Each line starting at the one that contains "some (pid.val, originOf" and ending at the one that contains "Completes (.unassign who" must be returned exactly, and the rest of the listing is left out.
BEGIN DATA FOR THIS TASK
/-- The partition commands judge their conditions at once: an allowed one records what the tick will do, sets LASTST OK and
LASTCMD, and leaves every core and every other partition; DEFINE takes effect at once. A command that is not allowed ends
WRONG_STATE and records nothing; a DEFINE whose VEC lies outside HBM ends BAD_ARG (R397, R398). -/
def Obligations.PartitionCommandsAreJudgedAtOnce : Prop :=
  (∀ s who pid, s.pkg.commands who pgSTW = true → pcmdMode s.mode.mode = true → pid.val ≠ 0 →
    s.pkg.rf pgSTW 0xC48 51 12 * 4096 < hbmSize → (s.pkg.part pid.val).st = .free →
    Completes (.define who pid) s (fun t => OnlyPagesStw s t ∧ LastCmd t.pkg pgSTW 0xC40 1 ∧
      t.pkg.part pid.val = { s.pkg.part pid.val with st := .defined, vec := s.pkg.rf pgSTW 0xC48 51 12 * 4096 } ∧
      OnlyPart pid.val s t)) ∧
  (∀ s who pid lc, s.pkg.commands who pgSTW = true → pcmdMode s.mode.mode = true → (s.pkg.part pid.val).st = .defined →
    s.pkg.mapped lc.val = true → (∀ q, s.pkg.pidOf lc.val = some q → (s.pkg.part q).st ≠ .checkstopped) →
    Completes (.assign who pid lc) s (fun t => OnlyPagesStw s t ∧ LastCmd t.pkg pgSTW 0xC40 1 ∧
      tblGet (fun _ => none) t.pkg.stw.assigns lc.val = some (pid.val, originOf who) ∧ OnlyAssign lc.val s t)) ∧
  (∀ s who lc q, s.pkg.commands who pgSTW = true → pcmdMode s.mode.mode = true → s.pkg.pidOf lc.val = some q →
    (s.pkg.part q).st ≠ .checkstopped →
    Completes (.unassign who lc) s (fun t => OnlyPagesStw s t ∧ LastCmd t.pkg pgSTW 0xC40 1 ∧
      tblGet (fun _ => none) t.pkg.stw.assigns lc.val = some (0x80, originOf who) ∧ OnlyAssign lc.val s t)) ∧
  (∀ s who pid, s.pkg.commands who pgSTW = true → pcmdMode s.mode.mode = true → pid.val ≠ 0 →
    (s.pkg.part pid.val).st = .checkstopped → (s.pkg.part pid.val).logged = true →
    Completes (.restart who pid) s (fun t => OnlyPagesStw s t ∧ LastCmd t.pkg pgSTW 0xC40 1 ∧
      t.pkg.part pid.val = { s.pkg.part pid.val with restart := true } ∧ OnlyPart pid.val s t)) ∧
  (∀ s who pid, s.pkg.commands who pgSTW = true → pcmdMode s.mode.mode = true → pid.val ≠ 0 →
    (s.pkg.part pid.val).st = .defined → s.pkg.hasCores pid.val = false → (s.pkg.part pid.val).gen < 0xFFFF →
    Completes (.release who pid) s (fun t => OnlyPagesStw s t ∧ LastCmd t.pkg pgSTW 0xC40 1 ∧
      t.pkg.part pid.val = { s.pkg.part pid.val with release := some (originOf who) } ∧ OnlyPart pid.val s t)) ∧
  (∀ s who pid, s.pkg.commands who pgSTW = true → pcmdMode s.mode.mode = true → s.pkg.rekeyOk s.mode.mode pid.val = true →
    (s.pkg.part pid.val).st = .checkstopped ∨
      ((s.pkg.part pid.val).st = .defined ∧ s.pkg.hasCores pid.val = false) →
    Completes (.pcmdRekey who pid) s (fun t => OnlyPagesStw s t ∧ LastCmd t.pkg pgSTW 0xC40 1 ∧
      t.pkg.part pid.val = { s.pkg.part pid.val with rekey := some (originOf who) } ∧ OnlyPart pid.val s t)) ∧
  (∀ s who pid, s.pkg.commands who pgSTW = true → pcmdMode s.mode.mode = true →
    hbmSize ≤ s.pkg.rf pgSTW 0xC48 51 12 * 4096 →
    Completes (.define who pid) s (fun t => OnlyPages s t ∧ LastCmd t.pkg pgSTW 0xC40 4)) ∧
  (∀ s who pid lc c, s.pkg.commands who pgSTW = true →
    (pcmdMode s.mode.mode = false ∨ ¬ pcmdAllowed s.pkg s.mode.mode c) →
    (pcmdMode s.mode.mode = true → s.pkg.rf pgSTW 0xC48 51 12 * 4096 < hbmSize) →
    c ∈ [Instr.define who pid, .assign who pid lc, .unassign who lc, .restart who pid, .release who pid, .pcmdRekey who pid] →
    Completes c s (fun t => OnlyPagesStw s t ∧ t.pkg.stw.parts = s.pkg.stw.parts ∧
      t.pkg.stw.assigns = s.pkg.stw.assigns ∧ LastCmd t.pkg pgSTW 0xC40 3))

/-- Another core of the die of `lc` than `lc` itself belongs to partition `q`. -/
def dieShares (p : Pkg) (lc q : Nat) : Prop := ∃ k, k < 18 ∧ lcDie lc * 18 + k ≠ lc ∧ p.lcpid (lcDie lc * 18 + k) = q

/-- Once a tick has seen what was recorded (R74), the steward applies it: an idle core starts at the reset vector of its new
partition; a core that executes at M goes on under its new one, with its registers, while its die keeps another core of the
old partition; an unassigned core stops; an assignment whose conditions do not hold is dropped, with ASGNREJ and an event;
a restarted partition is DEFINED and its MAPPED cores restart; a released one is FREE and will be re-keyed; CYCLE and
PMMCTL are kept (R398, R399, R514). -/
def Obligations.RecordedAssignmentsTakeEffect : Prop :=
  (∀ s lc pid o, tblGet (fun _ => none) s.pkg.stw.assigns lc.val = some (pid, o) → s.pkg.isRipe .assign lc.val = true →
    pid < 128 → s.pkg.mapped lc.val = true → (s.pkg.part pid).st = .defined → (s.pkg.core lc.val).run = .idle →
    s.pkg.pidOf lc.val = none → tblGet (fun _ => none) s.pkg.stw.held lc.val = none →
    Completes (.assignmentApply lc) s (fun t => t.pkg.lcpid lc.val = pid ∧
      t.pkg.core lc.val = (s.pkg.core lc.val).restart (s.pkg.part pid).vec (pid * 0x10000 + lc.val) ∧
      (t.pkg.core lc.val).ip = BitVec.ofNat 64 (s.pkg.part pid).vec ∧ (t.pkg.core lc.val).psw = pswReset ∧
      (t.pkg.core lc.val).run = .executing ∧
      (t.pkg.core lc.val).crGet 0x4A = (s.pkg.core lc.val).crGet 0x4A ∧
      (t.pkg.core lc.val).crGet 0x4F = (s.pkg.core lc.val).crGet 0x4F ∧
      tblGet (fun _ => none) t.pkg.stw.assigns lc.val = none ∧ t.pkg.pages = s.pkg.pages ∧
      ∀ k, k ≠ lc.val → t.pkg.core k = s.pkg.core k ∧ t.pkg.lcpid k = s.pkg.lcpid k)) ∧
  (∀ s lc pid o q, tblGet (fun _ => none) s.pkg.stw.assigns lc.val = some (pid, o) → s.pkg.isRipe .assign lc.val = true →
    pid < 128 → s.pkg.mapped lc.val = true → (s.pkg.part pid).st = .defined → (s.pkg.core lc.val).run = .executing →
    (s.pkg.core lc.val).pl = 2 → s.pkg.pidOf lc.val = some q → dieShares s.pkg lc.val q →
    tblGet (fun _ => none) s.pkg.stw.held lc.val = none →
    Completes (.assignmentApply lc) s (fun t => t.pkg.lcpid lc.val = pid ∧
      (t.pkg.core lc.val).run = .executing ∧ (t.pkg.core lc.val).ip = (s.pkg.core lc.val).ip ∧
      (t.pkg.core lc.val).g = (s.pkg.core lc.val).g ∧ (t.pkg.core lc.val).psw = (s.pkg.core lc.val).psw ∧
      fld ((t.pkg.core lc.val).crGet 0x18) 22 16 = pid ∧ tblGet (fun _ => none) t.pkg.stw.assigns lc.val = none)) ∧
  (∀ s lc o, tblGet (fun _ => none) s.pkg.stw.assigns lc.val = some (0x80, o) → s.pkg.isRipe .assign lc.val = true →
    s.pkg.mapped lc.val = true →
    (s.pkg.core lc.val).run = .idle → tblGet (fun _ => none) s.pkg.stw.held lc.val = none →
    Completes (.assignmentApply lc) s (fun t => t.pkg.lcpid lc.val = 0x80 ∧ (t.pkg.core lc.val).run = .idle ∧
      tblGet (fun _ => none) t.pkg.stw.assigns lc.val = none)) ∧
  (∀ s lc o q, tblGet (fun _ => none) s.pkg.stw.assigns lc.val = some (0x80, o) → s.pkg.isRipe .assign lc.val = true →
    s.pkg.mapped lc.val = true → (s.pkg.core lc.val).run = .executing → (s.pkg.core lc.val).pl = 2 →
    s.pkg.pidOf lc.val = some q → tblGet (fun _ => none) s.pkg.stw.held lc.val = none →
    Completes (.assignmentApply lc) s (fun t => t.pkg.lcpid lc.val = 0x80 ∧ (t.pkg.core lc.val).run = .idle ∧
      tblGet (fun _ => none) t.pkg.stw.assigns lc.val = none)) ∧
  (∀ s lc pid o, tblGet (fun _ => none) s.pkg.stw.assigns lc.val = some (pid, o) → s.pkg.isRipe .assign lc.val = true →
    (s.pkg.mapped lc.val = false ∨ (pid < 128 ∧ (s.pkg.part pid).st ≠ .defined) ∨
      ((s.pkg.core lc.val).run = .executing ∧ (s.pkg.core lc.val).pl ≠ 2 ∧
        tblGet (fun _ => none) s.pkg.stw.held lc.val = none)) →
    Completes (.assignmentApply lc) s (fun t => t.pkg.stw.lcpid = s.pkg.stw.lcpid ∧
      (bit (s.pkg.reg pgSTW 0x030) 16 = false → bit (t.pkg.reg pgSTW 0x028) 16 = true) ∧
      tblGet (fun _ => none) t.pkg.stw.assigns lc.val = none ∧ t.pkg.stw.evSeq = s.pkg.stw.evSeq + 1 ∧
      ∃ e, t.pkg.stw.events.head? = some e ∧ e.code = 0x11 ∧ e.lc = some lc.val)) ∧
  (∀ s pid, (s.pkg.part pid.val).restart = true → s.pkg.isRipe .restart pid.val = true →
    Completes (.restartApply pid) s (fun t => (t.pkg.part pid.val).st = .defined ∧ (t.pkg.part pid.val).restart = false ∧
      (∀ lc, lc < 216 → s.pkg.lcpid lc = pid.val → s.pkg.mapped lc = true →
        (t.pkg.core lc).run = .executing ∧ (t.pkg.core lc).ip = BitVec.ofNat 64 (s.pkg.part pid.val).vec ∧
        (t.pkg.core lc).psw = pswReset) ∧
      (∀ lc, s.pkg.lcpid lc ≠ pid.val → t.pkg.core lc = s.pkg.core lc))) ∧
  (∀ s pid o, (s.pkg.part pid.val).release = some o → s.pkg.isRipe .release pid.val = true →
    (s.pkg.part pid.val).st = .defined →
    Completes (.releaseApply pid) s (fun t => (t.pkg.part pid.val).st = .free ∧ (t.pkg.part pid.val).vec = 0 ∧
      (t.pkg.part pid.val).release = none ∧ (t.pkg.part pid.val).rekey = some o ∧ t.pkg.pages = s.pkg.pages ∧
      t.pkg.cores = s.pkg.cores))

/-! ### Sparing, rotation and self-test of units -/

/-- The unit with index `i` in service asks for a handover (it reached SPARETHR or failed hard, R404), and a tick has seen it. -/
def asksSpare (p : Pkg) (reg i : Nat) : Prop :=
  ((p.unit (reg / 2 * 20 + i)).hard = true ∨ (p.unit (reg / 2 * 20 + i)).spareReq = true) ∧
  (p.lcOfUnit (reg / 2) i).isSome = true ∧ p.isRipe .spare (reg / 2 * 20 + i) = true

/-- The newest event of the log is `code`, of logical core `lc`. -/
def Logged (p : Pkg) (code : Nat) (lc : Option Nat) : Prop :=
  ∃ e, p.stw.events.head? = some e ∧ e.code = code ∧ e.lc = lc

/-- A unit that reached SPARETHR or failed hard hands its logical core to the READY spare of its region, the lowest of the
units that ask first (log entry 70); without a READY spare a unit that did not fail hard keeps its core. A rotation that is due
gives the oldest unit's core to the READY spare, and waits without one, with SPARE_UNAVAILABLE logged once. The tested unit
becomes READY or FAILED. CORE_SPARED, CORE_ROTATED, BIST_PASS and BIST_FAIL are logged (R11, R12, R404, R406, R407, R541). -/
def Obligations.SparesTakeOverLogicalCores : Prop :=
  (∀ s (reg : Fin 24) i lc, pcmdMode s.mode.mode = true → s.pkg.dieUp (reg.val / 2) = true →
    s.pkg.stw.moved.contains reg.val = false → i / 10 = reg.val % 2 → asksSpare s.pkg reg.val i →
    (∀ j, j < i → j / 10 = reg.val % 2 → ¬ asksSpare s.pkg reg.val j) →
    s.pkg.lcOfUnit (reg.val / 2) i = some lc → s.pkg.spareEnt reg.val / 0x4000 = 1 →
    (s.pkg.unit (reg.val / 2 * 20 + physIdx (s.pkg.cmapEnt lc % 512))).intact = true →
    Completes (.coreSpareHandover reg) s (fun t =>
      t.pkg.cmapEnt lc = 0x4000 + s.pkg.spareEnt reg.val % 512 ∧
      t.pkg.spareEnt reg.val = 0xC000 + s.pkg.cmapEnt lc % 512 ∧ reg.val ∈ t.pkg.stw.moved ∧ Logged t.pkg 0x08 (some lc))) ∧
  (∀ s (reg : Fin 24), pcmdMode s.mode.mode = true → s.pkg.dieUp (reg.val / 2) = true →
    s.pkg.stw.moved.contains reg.val = false → s.pkg.spareEnt reg.val / 0x4000 ≠ 1 →
    (∀ i, i / 10 = reg.val % 2 → asksSpare s.pkg reg.val i → (s.pkg.unit (reg.val / 2 * 20 + i)).hard = false) →
    Completes (.coreSpareHandover reg) s (fun t => t.pkg.stw.cmap = s.pkg.stw.cmap ∧ t.pkg.cores = s.pkg.cores ∧
      t.pkg.stw.spare = s.pkg.stw.spare ∧ t.pkg.stw.moved = s.pkg.stw.moved)) ∧
  (∀ s (reg : Fin 24) lc, s.mode.mode = .run ∨ s.mode.mode = .degraded → s.pkg.dieUp (reg.val / 2) = true →
    s.pkg.stw.moved.contains reg.val = false → reg.val ∈ s.pkg.stw.rotWait → s.pkg.isRipe .rotate reg.val = true →
    s.pkg.cf pgSTW 0x400 1 1 = 0 → s.pkg.spareEnt reg.val / 0x4000 = 1 →
    (∀ i, i < 20 → (s.pkg.unit (reg.val / 2 * 20 + i)).hard = false ∧ (s.pkg.unit (reg.val / 2 * 20 + i)).spareReq = false) →
    (s.pkg.oldest (reg.val / 2) (((List.range 10).map (fun k => reg.val % 2 * 10 + k)).filter
      (fun i => (s.pkg.lcOfUnit (reg.val / 2) i).isSome))).bind (fun i => s.pkg.lcOfUnit (reg.val / 2) i) = some lc →
    (s.pkg.unit (reg.val / 2 * 20 + physIdx (s.pkg.cmapEnt lc % 512))).intact = true →
    Completes (.wearRotation reg) s (fun t =>
      t.pkg.cmapEnt lc = 0x4000 + s.pkg.spareEnt reg.val % 512 ∧
      t.pkg.spareEnt reg.val = 0x8000 + s.pkg.cmapEnt lc % 512 ∧ reg.val ∉ t.pkg.stw.rotWait ∧
      Logged t.pkg 0x09 (some lc))) ∧
  (∀ s (reg : Fin 24), s.mode.mode = .run ∨ s.mode.mode = .degraded → s.pkg.dieUp (reg.val / 2) = true →
    s.pkg.stw.moved.contains reg.val = false → reg.val ∈ s.pkg.stw.rotWait → s.pkg.isRipe .rotate reg.val = true →
    s.pkg.cf pgSTW 0x400 1 1 = 0 → s.pkg.spareEnt reg.val / 0x4000 ≠ 1 →
    (∀ i, i < 20 → (s.pkg.unit (reg.val / 2 * 20 + i)).hard = false ∧ (s.pkg.unit (reg.val / 2 * 20 + i)).spareReq = false) →
    Completes (.wearRotation reg) s (fun t => t.pkg.stw.rotWait = s.pkg.stw.rotWait ∧ t.pkg.stw.cmap = s.pkg.stw.cmap ∧
      reg.val ∈ t.pkg.stw.rotNoted ∧ (reg.val ∈ s.pkg.stw.rotNoted → t = s) ∧
      (reg.val ∉ s.pkg.stw.rotNoted → Logged t.pkg 0x0A none))) ∧
  (∀ s (reg : Fin 24) lsig msig, s.mode.mode = .run ∨ s.mode.mode = .degraded → s.pkg.dieUp (reg.val / 2) = true →
    s.pkg.spareEnt reg.val / 0x4000 = 2 → s.pkg.unitSigOk lsig msig = true →
    Completes (.unitBistComplete reg false lsig msig) s (fun t =>
      t.pkg.spareEnt reg.val = 0x4000 + s.pkg.spareEnt reg.val % 512 ∧
      t.pkg.reg (pgREG (reg.val / 2) (reg.val % 2)) 0x3E8 = lsig ∧
      t.pkg.reg (pgREG (reg.val / 2) (reg.val % 2)) 0x3E0 = msig ∧
      ∃ e, t.pkg.stw.events.head? = some e ∧ e.code = 0x0B)) ∧
  (∀ s (reg : Fin 24) lsig msig, s.mode.mode = .run ∨ s.mode.mode = .degraded → s.pkg.dieUp (reg.val / 2) = true →
    s.pkg.spareEnt reg.val / 0x4000 = 2 →
    Completes (.unitBistComplete reg true lsig msig) s (fun t =>
      t.pkg.spareEnt reg.val = 0xC000 + s.pkg.spareEnt reg.val % 512 ∧
      ∃ e, t.pkg.stw.events.head? = some e ∧ e.code = 0x0C))

/-! ### Logs, quotas and failures -/

/-- EVRD and MCRD deliver the record with the asked index, MCLHEAD takes an index below N and discards any other, and a quota overrun that is due
is logged with QUOTASTAT (R73, R410, R529, R535). -/
def stewardLogsAreReadClaim : Prop :=
  (∀ s who index e, s.pkg.commands who pgEVLOG = true →
    s.pkg.stw.events.find? (fun e => e.seq % 1024 == index.val) = some e →
    Completes (.evrd who index) s (fun t => OnlyPages s t ∧ LastCmd t.pkg pgEVLOG 0xC00 1 ∧
      ∀ i, i < 4 → t.pkg.reg pgEVLOG (0xC08 + 8 * i) = e.quads.getD i 0)) ∧
  (∀ s who index r, s.pkg.commands who pgEVLOG = true →
    s.pkg.stw.mcs.find? (fun r => (r.headD 0).toNat % 256 == index.val) = some r →
    Completes (.mcrd who index) s (fun t => OnlyPages s t ∧ LastCmd t.pkg pgEVLOG 0xC40 1 ∧
      ∀ i, i < 8 → t.pkg.reg pgEVLOG (0xC48 + 8 * i) = r.getD i 0)) ∧
  (∀ s who v, s.pkg.commands who pgSTW = true → fld v 11 0 < s.pkg.mcRing →
    Completes (.mclheadWrite who v) s (fun t => OnlyPages s t ∧ t.pkg.rf pgSTW 0xC58 11 0 = fld v 11 0)) ∧
  (∀ s who v, s.pkg.commands who pgSTW = true → s.pkg.mcRing ≤ fld v 11 0 → exec (.mclheadWrite who v) s = .next s) ∧
  (∀ s (pg : PageId), pgOf pg ∈ s.pkg.stw.overruns →
    Completes (.quotaOverrun pg) s (fun t => pgOf pg ∉ t.pkg.stw.overruns ∧ t.pkg.stw.evSeq = s.pkg.stw.evSeq + 1 ∧
      ∃ e, t.pkg.stw.events.head? = some e ∧ e.code = 0x0D ∧ e.detail = s.pkg.reg (pgOf pg) 0x3F8))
END DATA FOR THIS TASK
* TASK RESPONSE
      tblGet (fun _ => none) t.pkg.stw.assigns lc.val = some (pid.val, originOf who) ∧ OnlyAssign lc.val s t)) ∧
  (∀ s who lc q, s.pkg.commands who pgSTW = true → pcmdMode s.mode.mode = true → s.pkg.pidOf lc.val = some q →
    (s.pkg.part q).st ≠ .checkstopped →
    Completes (.unassign who lc) s (fun t => OnlyPagesStw s t ∧ LastCmd t.pkg pgSTW 0xC40 1 ∧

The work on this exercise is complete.